- [EXERCISE REQUIREMENTS]: From the entries that follow, copy each line in which "fixed" appears.

- [DATASET EXTRACT]:
-- ==== Sys2Proof/Laws/State.lean ====
section
/-! SUPPORT. The small lemmas of the state: each operation that changes one part of the state, field by field, so that no proof
unfolds a record update; and an entry of a fixed array after one entry of it was changed. -/

namespace Sys2Proof.Machine

/-! ### One entry of a fixed array changed -/

@[simp] theorem upd_get_self {α : Type} {n : Nat} (v : Vector α n) (i : Fin n) (f : α → α) : (upd v i f)[(i : Nat)] = f v[(i : Nat)] := by
  simp [upd]

theorem upd_get_ne {α : Type} {n : Nat} (v : Vector α n) (i j : Fin n) (f : α → α) (h : j ≠ i) : (upd v i f)[(j : Nat)] = v[(j : Nat)] := by
  simp only [upd]; rw [Vector.getElem_set_ne]; omega

theorem upd_get {α : Type} {n : Nat} (v : Vector α n) (i j : Fin n) (f : α → α) :
    (upd v i f)[(j : Nat)] = if j = i then f v[(i : Nat)] else v[(j : Nat)] := by
  by_cases h : j = i
  · subst h; simp
  · simp [h, upd_get_ne]

/-! ### modOut -/

@[simp] theorem modOut_outlets (k : Fin 8) (f : Outlet → Outlet) (s : State) : (modOut k f s).outlets = upd s.outlets k f := rfl
@[simp] theorem modOut_pending (k : Fin 8) (f : Outlet → Outlet) (s : State) : (modOut k f s).pending = s.pending := rfl
@[simp] theorem modOut_frame (k : Fin 8) (f : Outlet → Outlet) (s : State) : (modOut k f s).frame = s.frame := rfl
@[simp] theorem modOut_params (k : Fin 8) (f : Outlet → Outlet) (s : State) : (modOut k f s).params = s.params := rfl
@[simp] theorem modOut_persisted (k : Fin 8) (f : Outlet → Outlet) (s : State) : (modOut k f s).persisted = s.persisted := rfl
@[simp] theorem modOut_queues (k : Fin 8) (f : Outlet → Outlet) (s : State) : (modOut k f s).queues = s.queues := rfl
@[simp] theorem modOut_due (k : Fin 8) (f : Outlet → Outlet) (s : State) : (modOut k f s).due = s.due := rfl
@[simp] theorem modOut_outbox (k : Fin 8) (f : Outlet → Outlet) (s : State) : (modOut k f s).outbox = s.outbox := rfl
@[simp] theorem modOut_rnd (k : Fin 8) (f : Outlet → Outlet) (s : State) : (modOut k f s).rnd = s.rnd := rfl
@[simp] theorem modOut_sys (k : Fin 8) (f : Outlet → Outlet) (s : State) : (modOut k f s).sys = s.sys := rfl
@[simp] theorem modOut_beryl (k : Fin 8) (f : Outlet → Outlet) (s : State) : (modOut k f s).beryl = s.beryl := rfl
@[simp] theorem modOut_link (k : Fin 8) (f : Outlet → Outlet) (s : State) : (modOut k f s).link = s.link := rfl
@[simp] theorem modOut_txn (k : Fin 8) (f : Outlet → Outlet) (s : State) : (modOut k f s).txn = s.txn := rfl
@[simp] theorem modOut_pool (k : Fin 8) (f : Outlet → Outlet) (s : State) : (modOut k f s).pool = s.pool := rfl
@[simp] theorem modOut_vlk (k : Fin 8) (f : Outlet → Outlet) (s : State) : (modOut k f s).vlk = s.vlk := rfl
@[simp] theorem modOut_mtr (k : Fin 8) (f : Outlet → Outlet) (s : State) : (modOut k f s).mtr = s.mtr := rfl
@[simp] theorem modOut_onyx (k : Fin 8) (f : Outlet → Outlet) (s : State) : (modOut k f s).onyx = s.onyx := rfl
@[simp] theorem modOut_efi (k : Fin 8) (f : Outlet → Outlet) (s : State) : (modOut k f s).efi = s.efi := rfl
@[simp] theorem modOut_garnet (k : Fin 8) (f : Outlet → Outlet) (s : State) : (modOut k f s).garnet = s.garnet := rfl
@[simp] theorem modOut_aux (k : Fin 8) (f : Outlet → Outlet) (s : State) : (modOut k f s).aux = s.aux := rfl
@[simp] theorem modOut_slk (k : Fin 8) (f : Outlet → Outlet) (s : State) : (modOut k f s).slk = s.slk := rfl
@[simp] theorem modOut_nfc (k : Fin 8) (f : Outlet → Outlet) (s : State) : (modOut k f s).nfc = s.nfc := rfl
@[simp] theorem modOut_dsp (k : Fin 8) (f : Outlet → Outlet) (s : State) : (modOut k f s).dsp = s.dsp := rfl
@[simp] theorem modOut_flt (k : Fin 8) (f : Outlet → Outlet) (s : State) : (modOut k f s).flt = s.flt := rfl
@[simp] theorem modOut_upd (k : Fin 8) (f : Outlet → Outlet) (s : State) : (modOut k f s).upd = s.upd := rfl
@[simp] theorem modOut_pget (k : Fin 8) (f : Outlet → Outlet) (s : State) (id' inst : Nat) : pget (modOut k f s) id' inst = pget s id' inst := rfl
@[simp] theorem modOut_pbool (k : Fin 8) (f : Outlet → Outlet) (s : State) (id' inst : Nat) : pbool (modOut k f s) id' inst = pbool s id' inst := rfl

- [OUTPUT]:
unfolds a record update; and an entry of a fixed array after one entry of it was changed. -/
/-! ### One entry of a fixed array changed -/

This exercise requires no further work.